_WHAT THE EXERCISE ASKS:_ Give back exactly the stretch of data below from the line holding "theorem test_decode_sext : decode" through the line holding "fault table. -/", both ends included, and leave the remaining lines out.

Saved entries
☆ ☆ ☆ ☆ ☆

-- ==== Sys2Proof/Tests/Slice0.lean ====
section
/-! SUPPORT. Tests. Expected values are the spec's: the encodings of R81 and R84 written out by field, the vectors of
95_test_vectors.md, hand calculation from the rules where a test says so. Then, for each statement with hypotheses, a
concrete state and operands that meet them. -/

open Sys2Proof Sys2Proof.Machine Sys2Proof.Claims

namespace Sys2Proof.Tests

/-! ### WellFormed: the one check refuses, at its boundary -/

theorem test_hbuild_256_bytes_ill_formed : ¬WellFormed (.hbuild 0 (List.replicate 256 1)) := by
  rw [WellFormed, Instr.payload, List.length_replicate]; decide
theorem test_vattach_256_bytes_ill_formed : ¬WellFormed (.vattach 0 (List.replicate 256 1)) := by
  rw [WellFormed, Instr.payload, List.length_replicate]; decide
theorem test_255_bytes_well_formed : WellFormed (.hbuild 0 (List.replicate 255 1)) :=
  Nat.le_of_eq List.length_replicate

/-! ### Decoding: words by field, `op t u c len imm` (R81, R84) -/

theorem test_decode_hbuild :
    decode [0b0001_11_00_00_00000_00000000000000101, 0x04030201, 0xFFFFFF05] = .instr (.hbuild 3 [1, 2, 3, 4, 5]) [] := by
  decide
theorem test_decode_vattach :
    decode [0b0010_10_00_00_00000_00000000000000010, 0x00000300, 7] = .instr (.vattach 2 [0, 3]) [7] := by decide
theorem test_decode_ncodes : decode [0b0011_10_00_00_00000_00000000000000000] = .instr (.ncodes 2) [] := by decide
theorem test_decode_heq : decode [0b0100_01_10_00_00000_00000000000000000] = .instr (.heq 1 2) [] := by decide
theorem test_decode_teq : decode [0b0101_11_01_00_00000_00000000000000000] = .instr (.teq 3 1) [] := by decide
theorem test_decode_decsym : decode [0b0110_01_00_10_00000_00000000000000000] = .instr (.decsym 1 2) [] := by decide
theorem test_decode_decdiff : decode [0b0111_10_00_11_00000_00000000000000000] = .instr (.decdiff 2 3) [] := by decide
theorem test_decode_sext : decode [0b1000_00_00_00_10000_10000000000000001] = .instr (.sext 65537 16) [] := by decide
theorem test_decode_tfree : decode [0b1001_11_00_00_00000_00000000000000000] = .instr (.tfree 3) [] := by decide
theorem test_decode_tstat : decode [0b1010_01_00_00_00000_00000000000000000] = .instr (.tstat 1) [] := by decide

/-- R85, R86: the illegal words of the fault table. -/
theorem test_illegal_words :
    ([0x00000000, 0xFFFFFFFF, 0xB0000000, 0x30000001, 0x31000000, 0x60010000, 0x84000000, 0x10000110, 0x90400000].all
      fun w => decode [w, 5] = .illegal w [5]) = true := by decide

theorem test_truncated : decode [] = .truncated ∧ decode [0x10000010, 1, 2, 3] = .truncated := by decide

/-- A row of the opcode table with no operand bits set, and a longer instruction whose later bits are zero. -/
theorem test_decodeTableWord :
    decodeTableWord 32 0x80210000 = some (.sext 65536 16) ∧ decodeTableWord 64 0x0000030020000002 = some (.vattach 0 [0, 3]) ∧
      decodeTableWord 32 0x10000010 = some (.hbuild 0 (List.replicate 16 0)) ∧ decodeTableWord 32 0 = none := by decide

/-- R97: HBUILDZ pads to 16 bytes. R96: the textual form. -/
theorem test_hbuildz_and_text :
    Instr.hbuildz 0 [1, 1] = .hbuild 0 [1, 1, 0, 0, 0, 0, 0, 0, 0, 0, 0, 0, 0, 0, 0, 0] ∧
      Asm.text (.vattach 1 [0, 3]) = "VATTACH T1, [0, 3]" ∧ Asm.text (.decdiff 0 3) = "DECDIFF T0, B3" := by decide

/-! ### A machine for the tests -/

/-- Whether a result is a next state of which a test holds. -/
def nextHolds (r : Result) (test : State → Bool) : Bool :=
  match r with
  | .next s => test s
  | .fault _ => false
  | .refused _ => false

/-- Whether a result is this fault. -/
def stopsWith (r : Result) (f : Fault) : Bool :=
  match r with
  | .next _ => false
  | .fault g => decide (g = f)
  | .refused _ => false

/-- Bytes at consecutive addresses. -/
def cells : Nat → List Byte → Memory
  | _, [] => []
  | a, v :: vs => (a, v) :: cells (a + 1) vs

/-- Counts padded to 16. -/
def pad (p : List Byte) : List Byte := p ++ List.replicate (16 - p.length) 0

/-- Slots 0 and 3 FROZEN with counts [1,1] and values [0,3], slot 1 HIST with [1,1], slot 2 EMPTY, as program P4; channel 0
with the given bits. -/
def machine (order : BitOrder) (bits : List Bool) : State :=
  { State.reset with
    slots := #v[⟨true, true⟩, ⟨true, false⟩, ⟨false, false⟩, ⟨true, true⟩]
    ts := cells 0 (pad [1, 1] ++ [0, 3]) ++ cells 256 (pad [1, 1]) ++ cells 768 (pad [1, 1] ++ [0, 3])
    channels := #v[some ⟨bits, 0, order⟩, none, some ⟨bits, 0, order⟩, none] }

/-- Slot 0 FROZEN with these counts and values, and a stream on channel 0. -/
def oneTable (p vs : List Byte) (bs : List Bool) : State :=
  { State.reset with
    slots := State.reset.slots.set 0 ⟨true, true⟩
    ts := cells 0 (p ++ vs)
    channels := State.reset.channels.set 0 (some ⟨bs, 0, .msbFirst⟩) }
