-- ==== Sys2Proof/Tests/Slice0.lean ====
section
/-! SUPPORT. The model's own tests. Expected results are from the specification: the frame patterns of
30_encoding.md R107 and the vectors of 95_test_vectors.md, whose names stand in the comments. At the
end, for every statement with hypotheses, a witness that meets them. -/

namespace Sys2Proof.Tests

open Sys2Proof Sys2Proof.Machine

/-! ### Helpers -/

/-- A board with TARGET_ADDR = 0x38, FIXED_ADDR = 0x39, `INPUT_MODEL = Free`, EXCLUSIVE (the conventions
of 95_test_vectors.md), the default REG_INDEX and a descriptor bus. -/
def board : Board :=
  { targetAddr := 0x38#7, fixedAddr := 0x39#7, inputModel := .free, exclusive := true,
    regIndex := defaultIndex, busOpen := .descriptor }

/-- `h = {Open(3), 0x38}`. -/
def h : Handle := { bus := .opened 3, addr := 0x38#7 }

/-- A transaction that does not fail, with its draw_input(). -/
def ok (input : Byte) : Draw :=
  { fail := false, applied := false, cmd := 0x00#8, input := input, pins := 0x00#8 }

/-- A transaction that fails, its write applied or not. -/
def bad (applied : Bool) : Draw :=
  { fail := true, applied := applied, cmd := 0x77#8, input := 0x00#8, pins := 0x00#8 }

/-- A state with the given OUT/POL/CFG, draws and handle. -/
def withHandle (hd : Option Handle) (out pol cfg : Byte) (draws : List Draw) : State :=
  { target := { out := out, pol := pol, cfg := cfg, cmd := 0x55#8 }
    ctrl := .idle
    env := { pins := 0x00#8, draws := draws, drawn := 0, turns := [], turned := 0 }
    handle := hd
    returned := none
    inbox := []
    bus := []
    board := board }

/-- The same with the handle `h`. -/
def st (out pol cfg : Byte) (draws : List Draw) : State := withHandle (some h) out pol cfg draws

/-- What came back and OUT/POL/CFG afterwards, of an outcome that goes on. -/
def view : Host.Outcome State Fault Refusal → Option (Option Returned × Byte × Byte × Byte)
  | .next s => some (s.returned, s.target.out, s.target.pol, s.target.cfg)
  | .fault _ => none
  | .refused _ => none

/-- The accesses logged by an outcome that goes on. -/
def accesses : Host.Outcome State Fault Refusal → List (Option Access)
  | .next s => s.bus.map Event.access?
  | .fault _ => []
  | .refused _ => []

/-- The command pointer of an outcome that goes on. -/
def cmdAfter : Host.Outcome State Fault Refusal → Option Byte
  | .next s => some s.target.cmd
  | .fault _ => none
  | .refused _ => none

/-- The refusal of an outcome that is one. -/
def refusal : Host.Outcome State Fault Refusal → Option Refusal
  | .next _ => none
  | .fault _ => none
  | .refused r => some r

/-- An operation's result with the registers. -/
def op (r : Result) (out pol cfg : Byte) : Option (Option Returned × Byte × Byte × Byte) :=
  some (some (.operation r), out, pol, cfg)

/-- A primitive transaction's answer with the registers. -/
def tx (a : Answer) (out pol cfg : Byte) : Option (Option Returned × Byte × Byte × Byte) :=
  some (some (.transaction a), out, pol, cfg)

/-! ### Well-formedness: an ill-formed term for each check -/

theorem test_wf_address_low : (Instr.rdOut 0x37#7).wellFormed = false := by decide
theorem test_wf_address_high : (Instr.wrCfg 0x40#7 0x00#8).wellFormed = false := by decide
theorem test_wf_address_ends :
    (Instr.rdIn 0x38#7).wellFormed = true ∧ (Instr.wrPol 0x3F#7 0xFF#8).wellFormed = true := by decide
theorem test_wf_register_code :
    (Instr.getRegister 4).wellFormed = false ∧ (Instr.getRegister 0).wellFormed = true ∧
    (Instr.getRegister 3).wellFormed = true := by decide
theorem test_wf_writable_code :
    (Instr.setRegister 0 0x12#8).wellFormed = false ∧ (Instr.resetRegister 0).wellFormed = false ∧
    (Instr.setRegister 4 0x12#8).wellFormed = false ∧ (Instr.resetRegister 3).wellFormed = true := by
  decide
theorem test_wf_port :
    (Instr.portRead 8).wellFormed = false ∧ (Instr.portRead (-1)).wellFormed = false ∧
    (Instr.portRead 0).wellFormed = true ∧ (Instr.portRead 7).wellFormed = true := by decide
theorem test_wf_values :
    (Instr.portWrite 0 2).wellFormed = false ∧ (Instr.portPolarity 0 (-1)).wellFormed = false ∧
    (Instr.portDirection 7 3).wellFormed = false ∧ (Instr.portDirection 7 1).wellFormed = true := by
  decide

☆ ☆ ☆ ☆ ☆

_SOLUTION TO THIS EXERCISE:_
theorem test_decode_sext : decode [0b1000_00_00_00_10000_10000000000000001] = .instr (.sext 65537 16) [] := by decide
theorem test_decode_tfree : decode [0b1001_11_00_00_00000_00000000000000000] = .instr (.tfree 3) [] := by decide
theorem test_decode_tstat : decode [0b1010_01_00_00_00000_00000000000000000] = .instr (.tstat 1) [] := by decide

/-- R85, R86: the illegal words of the fault table. -/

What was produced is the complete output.